За окном нещадно палило солнце, на перекрестке, словно часовой на посту, вышагивал городовой, а мимо него, держа за веревку воздушного змея, неслась озорная стайка мальчишек. У круглой афишной тумбы пожилая дама с лорнетом силилась прочитать объявление о новой программе самодвижущихся картин в синематографе «Биоскоп», где перед каждым сеансом зажигается чудо-люстра и в фойе играет электропатефон. Ярко-красное объявление приглашало посетить незабываемое феерическое представление: оперетту «Сен-Жен» с участием театра-варьете «Буфф».
«Затхлая провинциальная дыра, возомнившая себя городом, — подумал мужчина и усмехнулся, — ленивые мещане, толстые купцы-хамы и трескучая и бестолковая интеллигенция, возомнившая себя наиболее образованной, а значит, самой умной частью населения. Ну в какой еще губернии вы найдете два писательских общества и три товарищества свободных художников? И это на сто тысяч населения? Продажные судьи с желто-зелеными геморроидальными лицами и синюшными носами, адвокаты-кровопийцы и жадные до взяток псы-полицейские с заплывшими от жира подбородками… и семнадцать белоснежных церквей. Семнадцать! Да, видно, много грехов у обывателей, если столько храмов понастроили… Но ничего, недолго осталось здесь гнить».

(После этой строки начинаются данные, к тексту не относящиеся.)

@[simp] theorem State.modLadder_mem : (s.modLadder l f).mem = s.mem := rfl
@[simp] theorem State.modLadder_poison : (s.modLadder l f).poison = s.poison := rfl
@[simp] theorem State.modLadder_far : (s.modLadder l f).far = s.far := rfl
@[simp] theorem State.modLadder_blocks : (s.modLadder l f).blocks = s.blocks := rfl
@[simp] theorem State.modLadder_cores : (s.modLadder l f).cores = s.cores := rfl
@[simp] theorem State.modLadder_dies : (s.modLadder l f).dies = s.dies := rfl
@[simp] theorem State.modLadder_regions : (s.modLadder l f).regions = s.regions := rfl
@[simp] theorem State.modLadder_parts : (s.modLadder l f).parts = s.parts := rfl
@[simp] theorem State.modLadder_cmds : (s.modLadder l f).cmds = s.cmds := rfl
@[simp] theorem State.modLadder_pageReqs : (s.modLadder l f).pageReqs = s.pageReqs := rfl
@[simp] theorem State.modLadder_snaps : (s.modLadder l f).snaps = s.snaps := rfl
@[simp] theorem State.modLadder_acks : (s.modLadder l f).acks = s.acks := rfl
@[simp] theorem State.modLadder_sunk : (s.modLadder l f).sunk = s.sunk := rfl
@[simp] theorem State.modLadder_waiting : (s.modLadder l f).waiting = s.waiting := rfl
@[simp] theorem State.modLadder_faultQ : (s.modLadder l f).faultQ = s.faultQ := rfl
@[simp] theorem State.modLadder_eventQ : (s.modLadder l f).eventQ = s.eventQ := rfl
@[simp] theorem State.modLadder_ports : (s.modLadder l f).ports = s.ports := rfl
@[simp] theorem State.modLadder_links : (s.modLadder l f).links = s.links := rfl
@[simp] theorem State.modLadder_route : (s.modLadder l f).route = s.route := rfl
@[simp] theorem State.modLadder_missed : (s.modLadder l f).missed = s.missed := rfl
@[simp] theorem State.modLadder_fenced : (s.modLadder l f).fenced = s.fenced := rfl
@[simp] theorem State.modLadder_qps : (s.modLadder l f).qps = s.qps := rfl
@[simp] theorem State.modLadder_eth : (s.modLadder l f).eth = s.eth := rfl
@[simp] theorem State.modLadder_boot : (s.modLadder l f).boot = s.boot := rfl
@[simp] theorem State.modLadder_meas : (s.modLadder l f).meas = s.meas := rfl
@[simp] theorem State.modLadder_quote : (s.modLadder l f).quote = s.quote := rfl
@[simp] theorem State.modLadder_devNum : (s.modLadder l f).devNum = s.devNum := rfl
@[simp] theorem State.modLadder_sysResv : (s.modLadder l f).sysResv = s.sysResv := rfl
@[simp] theorem State.modLadder_sysRead : (s.modLadder l f).sysRead = s.sysRead := rfl
@[simp] theorem State.modLadder_sysQueue : (s.modLadder l f).sysQueue = s.sysQueue := rfl
@[simp] theorem State.modLadder_pcieRead : (s.modLadder l f).pcieRead = s.pcieRead := rfl
@[simp] theorem State.modLadder_interrupts : (s.modLadder l f).interrupts = s.interrupts := rfl
@[simp] theorem State.modLadder_cals : (s.modLadder l f).cals = s.cals := rfl
@[simp] theorem State.modLadder_served : (s.modLadder l f).served = s.served := rfl
@[simp] theorem State.modLadder_stops : (s.modLadder l f).stops = s.stops := rfl
@[simp] theorem State.modLadder_reports : (s.modLadder l f).reports = s.reports := rfl
@[simp] theorem State.modLadder_restores : (s.modLadder l f).restores = s.restores := rfl
@[simp] theorem State.modLadder_powered : (s.modLadder l f).powered = s.powered := rfl
@[simp] theorem State.modLadder_cur : (s.modLadder l f).cur = s.cur := rfl
@[simp] theorem State.modLadder_stalled : (s.modLadder l f).stalled = s.stalled := rfl
@[simp] theorem State.modLadder_agenda : (s.modLadder l f).agenda = s.agenda := rfl
@[simp] theorem State.modLadder_timers : (s.modLadder l f).timers = s.timers := rfl
@[simp] theorem State.modLadder_now : (s.modLadder l f).now = s.now := rfl
@[simp] theorem State.modLadder_next : (s.modLadder l f).next = s.next := rfl
@[simp] theorem State.modLadder_drawn : (s.modLadder l f).drawn = s.drawn := rfl

end

/-! push -/

section

variable (s : State) (i : Instr)

@[simp] theorem State.push_mem : (s.push i).mem = s.mem := rfl
@[simp] theorem State.push_poison : (s.push i).poison = s.poison := rfl
@[simp] theorem State.push_far : (s.push i).far = s.far := rfl
@[simp] theorem State.push_blocks : (s.push i).blocks = s.blocks := rfl
@[simp] theorem State.push_cores : (s.push i).cores = s.cores := rfl
@[simp] theorem State.push_dies : (s.push i).dies = s.dies := rfl
@[simp] theorem State.push_regions : (s.push i).regions = s.regions := rfl
@[simp] theorem State.push_parts : (s.push i).parts = s.parts := rfl
@[simp] theorem State.push_cmds : (s.push i).cmds = s.cmds := rfl
@[simp] theorem State.push_pageReqs : (s.push i).pageReqs = s.pageReqs := rfl
@[simp] theorem State.push_ladders : (s.push i).ladders = s.ladders := rfl
@[simp] theorem State.push_snaps : (s.push i).snaps = s.snaps := rfl
@[simp] theorem State.push_acks : (s.push i).acks = s.acks := rfl
@[simp] theorem State.push_sunk : (s.push i).sunk = s.sunk := rfl
@[simp] theorem State.push_waiting : (s.push i).waiting = s.waiting := rfl
@[simp] theorem State.push_faultQ : (s.push i).faultQ = s.faultQ := rfl
@[simp] theorem State.push_eventQ : (s.push i).eventQ = s.eventQ := rfl
@[simp] theorem State.push_ports : (s.push i).ports = s.ports := rfl
@[simp] theorem State.push_links : (s.push i).links = s.links := rfl
@[simp] theorem State.push_route : (s.push i).route = s.route := rfl
@[simp] theorem State.push_missed : (s.push i).missed = s.missed := rfl
@[simp] theorem State.push_fenced : (s.push i).fenced = s.fenced := rfl
@[simp] theorem State.push_qps : (s.push i).qps = s.qps := rfl
@[simp] theorem State.push_eth : (s.push i).eth = s.eth := rfl
@[simp] theorem State.push_boot : (s.push i).boot = s.boot := rfl
@[simp] theorem State.push_meas : (s.push i).meas = s.meas := rfl
@[simp] theorem State.push_quote : (s.push i).quote = s.quote := rfl
@[simp] theorem State.push_devNum : (s.push i).devNum = s.devNum := rfl
@[simp] theorem State.push_sysResv : (s.push i).sysResv = s.sysResv := rfl
@[simp] theorem State.push_sysRead : (s.push i).sysRead = s.sysRead := rfl
@[simp] theorem State.push_sysQueue : (s.push i).sysQueue = s.sysQueue := rfl
@[simp] theorem State.push_pcieRead : (s.push i).pcieRead = s.pcieRead := rfl
@[simp] theorem State.push_interrupts : (s.push i).interrupts = s.interrupts := rfl
@[simp] theorem State.push_cals : (s.push i).cals = s.cals := rfl
@[simp] theorem State.push_served : (s.push i).served = s.served := rfl
@[simp] theorem State.push_stops : (s.push i).stops = s.stops := rfl
@[simp] theorem State.push_reports : (s.push i).reports = s.reports := rfl
@[simp] theorem State.push_restores : (s.push i).restores = s.restores := rfl
@[simp] theorem State.push_powered : (s.push i).powered = s.powered := rfl
@[simp] theorem State.push_cur : (s.push i).cur = s.cur := rfl
@[simp] theorem State.push_stalled : (s.push i).stalled = s.stalled := rfl
@[simp] theorem State.push_timers : (s.push i).timers = s.timers := rfl
@[simp] theorem State.push_now : (s.push i).now = s.now := rfl
@[simp] theorem State.push_next : (s.push i).next = s.next := rfl
@[simp] theorem State.push_drawn : (s.push i).drawn = s.drawn := rfl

Он снова сел за стол и принялся старательно наклеивать печатные буквы на линованный лист гимназической тетради.
14
Проблески надежды
Комната для прислуги представляла собой узкое помещение, похожее на чулан, с маленьким, размером с открытую книгу, окошком почти под самым потолком. Ардашев сидел на табурете и уже десять минут слушал объяснения камеристки Анны Перетягиной, или просто Нюры, упрямо твердившей одно и то же:
— Я и в участке следователю тысячу раз повторяла, что Елизавета Родионовна всегда посылает меня за чаем и пирожными. А тут легкий дождик прокапал, и я решила пойти по главной аллее, а не по песчаной дорожке, хоть по ней и намного короче, — смиренно, словно монашка, отвечала горничная.
— Вы, голубушка, все же постарайтесь припомнить, который был час, когда вы отправились в кафе.
— Да ведь у меня сроду часов не водилось…
— Ну хорошо… А кого вы видели за столиками, когда покупали чай и сласти?
— Только Глафиру Виссарионовну… Она, наверное, Жоржика своего поджидала. Потом офицеры появились… а господин Катарский газету читал, — нервно перебирая край косынки, вспомнила женщина.
— Он был один?
— Нет, с женой.
— А Шахманский?
— Ни его, ни Аполлинария Никаноровича, ни актрисы этой — никого не видела.
— Значит, вы не можете сказать, сколько времени вы отсутствовали?
— Ну откуда мне знать? Я же говорила, что часов не имею. А хоть бы и были? Да разве бы я стала по ним минуты отмерять?
— А почему бы и нет?
— Потому что часы знатные дамы носят совсем не для того, чтобы время по ним узнавать, а для красоты. Им торопиться некуда. Это пусть господа суетятся, нервничают, папиросы курят и думают, где раздобыть денег, чтобы женам должное содержание устроить. А если и надо приличной женщине узнать, который час, то для такого случая завсегда мужчины вокруг нее найдутся, — искоса поглядывая на украшенные брильянтами запонки адвоката, разглагольствовала прислуга.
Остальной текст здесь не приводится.